A woman leaves a voting booth as Puerto Ricans head to the polls on Sunday to decide whether they want their struggling U.S. territory to become the 51st U.S. state, in San Juan, Puerto Rico. Photo by Alvin Baez/Reuters

A majority of Puerto Ricans voted in support of statehood in a nonbinding referendum on Sunday, according to early polling results.

The validity of the referendum, which came amid an economic crisis that has forced the island into bankruptcy and caused the ailing government to install grim austerity measures, has been challenged by opposition parties due to a low turnout.

The referendum, the territory’s fifth in 50 years, offered voters three choices: statehood, independence, or a continuation of the current territorial status.
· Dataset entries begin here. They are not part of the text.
theorem State.msix_only (l : List (Nat × MsixEntry)) : OnlyRegs s { s with msix := l } := rfl
theorem State.setMsix_only (v : Nat) (e : MsixEntry) : OnlyRegs s (s.setMsix v e) := State.msix_only s _

theorem State.msixSend_only (v : Nat) : OnlyRegs s (s.msixSend v) := by
  unfold State.msixSend
  dsimp only
  split
  · exact State.setMsix_only s _ _
  · exact State.hostSend_only s _

theorem State.fwIrq_only (l : List Nat) : OnlyRegs s { s with fwIrq := l } := rfl

theorem State.sendIrq_only (p : Page) : OnlyRegs s (s.sendIrq p) := by
  unfold State.sendIrq
  dsimp only
  split <;> split
  · exact (State.msixSend_only s _).trans (State.fwIrq_only _ _)
  · exact State.fwIrq_only _ _
  · exact State.msixSend_only s _
  · exact OnlyRegs.refl

/-- An event at a page changes registers and what its interrupt sends. -/
theorem State.setIrq_only (t : PageType) (i b : Nat) : OnlyRegs s (s.setIrq t i b) := by
  unfold State.setIrq
  dsimp only
  split
  · exact (State.raiseBits_only s _ _ _).trans (State.sendIrq_only _ _)
  · exact State.raiseBits_only s _ _ _

/-- A capture changes registers and what its interrupt sends. -/
theorem State.capture_only (f : Fld) (i : Nat) (q : Option Nat) (vs : List (Nat × W64)) : OnlyRegs s (s.capture f i q vs) := by
  have h := OnlyRegs.foldl (fun s v => s.setReg ⟨f.typ, i⟩ v.1 v.2) (fun t x => State.setReg_only t _ _ _) vs s OnlyRegs.refl
  unfold State.capture
  dsimp only
  split
  · exact (h.trans (State.rose_only _ _ _ _)).trans (State.setIrq_only _ _ _ _)
  · exact h.trans (State.rose_only _ _ _ _)

theorem State.captureFirst_only (f : Fld) (i : Nat) (q : Option Nat) (vs : List (Nat × W64)) :
    OnlyRegs s (s.captureFirst f i q vs) := by
  unfold State.captureFirst
  split
  · exact OnlyRegs.refl
  · exact State.capture_only s f i q vs

theorem State.captureTile_only (f : Fld) (i : Nat) (q : Option Nat) (lo : Nat) (w : W64) (vs : List (Nat × W64)) :
    OnlyRegs s (s.captureTile f i q lo w vs) := by
  unfold State.captureTile
  dsimp only
  split
  · exact OnlyRegs.refl
  · exact State.capture_only s f i q _

theorem State.raise_only (r : ErrRec) : OnlyNoted s (s.raise r) := rfl

theorem State.recOnce_only (l : List (Nat × Waymark)) : OnlyNoted s { s with recOnce := l } := rfl

/-- A record raised is kept once. -/
theorem State.raiseOnce_only (k : Nat) (r : ErrRec) : OnlyNoted s (s.raiseOnce k r) := by
  unfold State.raiseOnce
  split
  · exact OnlyNoted.refl
  · exact (State.raise_only s r).trans (State.recOnce_only _ _)

variable {s}

theorem OnlyRegs.tile {t : State} (h : OnlyRegs s t) (a : TileAddr) : t.tile a = s.tile a := by
  have e : t.tiles = s.tiles := by rw [h]
  unfold State.tile; rw [e]
theorem OnlyRegs.fieldSt {t : State} (h : OnlyRegs s t) (a : FieldAddr) : t.fieldSt a = s.fieldSt a := by
  have e : t.fields = s.fields := by rw [h]
  unfold State.fieldSt; rw [e]
theorem OnlyNoted.tile {t : State} (h : OnlyNoted s t) (a : TileAddr) : t.tile a = s.tile a := by
  have e : t.tiles = s.tiles := by rw [h]
  unfold State.tile; rw [e]
theorem OnlyNoted.fieldSt {t : State} (h : OnlyNoted s t) (a : FieldAddr) : t.fieldSt a = s.fieldSt a := by
  have e : t.fields = s.fields := by rw [h]
  unfold State.fieldSt; rw [e]

variable (s)


@[simp] theorem State.tile_setF (f : Fld) (i v : Nat) (a : TileAddr) : (s.setF f i v).tile a = s.tile a :=
  (State.setF_only s f i v).tile a
@[simp] theorem State.fieldSt_setF (f : Fld) (i v : Nat) (a : FieldAddr) : (s.setF f i v).fieldSt a = s.fieldSt a :=
  (State.setF_only s f i v).fieldSt a
@[simp] theorem State.tile_count (c : Ctr) (i n : Nat) (a : TileAddr) : (s.count c i n).tile a = s.tile a :=
  (State.count_only s c i n).tile a
@[simp] theorem State.fieldSt_count (c : Ctr) (i n : Nat) (a : FieldAddr) : (s.count c i n).fieldSt a = s.fieldSt a :=
  (State.count_only s c i n).fieldSt a
@[simp] theorem State.tile_setErr (t : PageType) (i b : Nat) (a : TileAddr) : (s.setErr t i b).tile a = s.tile a :=
  (State.setErr_only s t i b).tile a
@[simp] theorem State.fieldSt_setErr (t : PageType) (i b : Nat) (a : FieldAddr) : (s.setErr t i b).fieldSt a = s.fieldSt a :=
  (State.setErr_only s t i b).fieldSt a
@[simp] theorem State.tile_countWm (c : Ctr) (i n : Nat) (w : Waymark) (a : TileAddr) : (s.countWm c i n w).tile a = s.tile a :=
  (State.countWm_only s c i n w).tile a
@[simp] theorem State.fieldSt_countWm (c : Ctr) (i n : Nat) (w : Waymark) (a : FieldAddr) : (s.countWm c i n w).fieldSt a = s.fieldSt a :=
  (State.countWm_only s c i n w).fieldSt a
@[simp] theorem State.tile_raiseF (f : Fld) (i : Nat) (a : TileAddr) : (s.raiseF f i).tile a = s.tile a :=
  (State.raiseF_only s f i).tile a
@[simp] theorem State.fieldSt_raiseF (f : Fld) (i : Nat) (a : FieldAddr) : (s.raiseF f i).fieldSt a = s.fieldSt a :=
  (State.raiseF_only s f i).fieldSt a
@[simp] theorem State.tile_captureTile (f : Fld) (i : Nat) (q : Option Nat) (lo : Nat) (w : W64) (vs : List (Nat × W64)) (a : TileAddr) : (s.captureTile f i q lo w vs).tile a = s.tile a :=
  (State.captureTile_only s f i q lo w vs).tile a
@[simp] theorem State.fieldSt_captureTile (f : Fld) (i : Nat) (q : Option Nat) (lo : Nat) (w : W64) (vs : List (Nat × W64)) (a : FieldAddr) : (s.captureTile f i q lo w vs).fieldSt a = s.fieldSt a :=
  (State.captureTile_only s f i q lo w vs).fieldSt a
@[simp] theorem State.tile_hostSend (o : HostOut) (a : TileAddr) : (s.hostSend o).tile a = s.tile a :=
  (State.hostSend_only s o).tile a
@[simp] theorem State.fieldSt_hostSend (o : HostOut) (a : FieldAddr) : (s.hostSend o).fieldSt a = s.fieldSt a :=
  (State.hostSend_only s o).fieldSt a
@[simp] theorem State.tile_setIrq (t : PageType) (i b : Nat) (a : TileAddr) : (s.setIrq t i b).tile a = s.tile a :=
  (State.setIrq_only s t i b).tile a
@[simp] theorem State.fieldSt_setIrq (t : PageType) (i b : Nat) (a : FieldAddr) : (s.setIrq t i b).fieldSt a = s.fieldSt a :=
  (State.setIrq_only s t i b).fieldSt a
@[simp] theorem State.tile_captureFirst (f : Fld) (i : Nat) (q : Option Nat) (vs : List (Nat × W64)) (a : TileAddr) : (s.captureFirst f i q vs).tile a = s.tile a :=
  (State.captureFirst_only s f i q vs).tile a
@[simp] theorem State.fieldSt_captureFirst (f : Fld) (i : Nat) (q : Option Nat) (vs : List (Nat × W64)) (a : FieldAddr) : (s.captureFirst f i q vs).fieldSt a = s.fieldSt a :=
  (State.captureFirst_only s f i q vs).fieldSt a
@[simp] theorem State.tile_raise (r : ErrRec) (a : TileAddr) : (s.raise r).tile a = s.tile a :=
  (State.raise_only s r).tile a
@[simp] theorem State.fieldSt_raise (r : ErrRec) (a : FieldAddr) : (s.raise r).fieldSt a = s.fieldSt a :=
  (State.raise_only s r).fieldSt a
@[simp] theorem State.tile_raiseOnce (k : Nat) (r : ErrRec) (a : TileAddr) : (s.raiseOnce k r).tile a = s.tile a :=
  (State.raiseOnce_only s k r).tile a
@[simp] theorem State.fieldSt_raiseOnce (k : Nat) (r : ErrRec) (a : FieldAddr) : (s.raiseOnce k r).fieldSt a = s.fieldSt a :=
  (State.raiseOnce_only s k r).fieldSt a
The U.S. Congress will ultimately decide whether to ratify the outcome that would grant Puerto Rico statehood.

Many supporters of statehood believe the island’s territorial status is partly to blame for a decades-long fiscal crisis. Puerto Rico has been a U.S. territory since the Spanish-American War in 1898.

Nearly half of the island’s 3.4 million people live in poverty, and unemployment is 12.4 percent, compared with 4.3 percent on the U.S. mainland. Last month’s declaration of bankruptcy — the first time in history a U.S. state or territory has taken the measure — has wrought strict austerity measures that have shuttered public schools and factories and frozen salaries.

READ NEXT: ‘I will fight for my island’ — Puerto Rican artists on territory’s future

Pedro Peurluisi, the island’s former congressional representative, is among those backing statehood. “Let’s send a loud and clear message to the United States and the entire world,” he said in a statement. “And that message is that we Puerto Ricans not only want our U.S. citizenship, but we want equal treatment.”

Gov. Ricardo Rossello, who campaigned on the promise of statehood, has positioned statehood as part of a process of economic rehabilitation that would bring the island investment in infrastructure and business.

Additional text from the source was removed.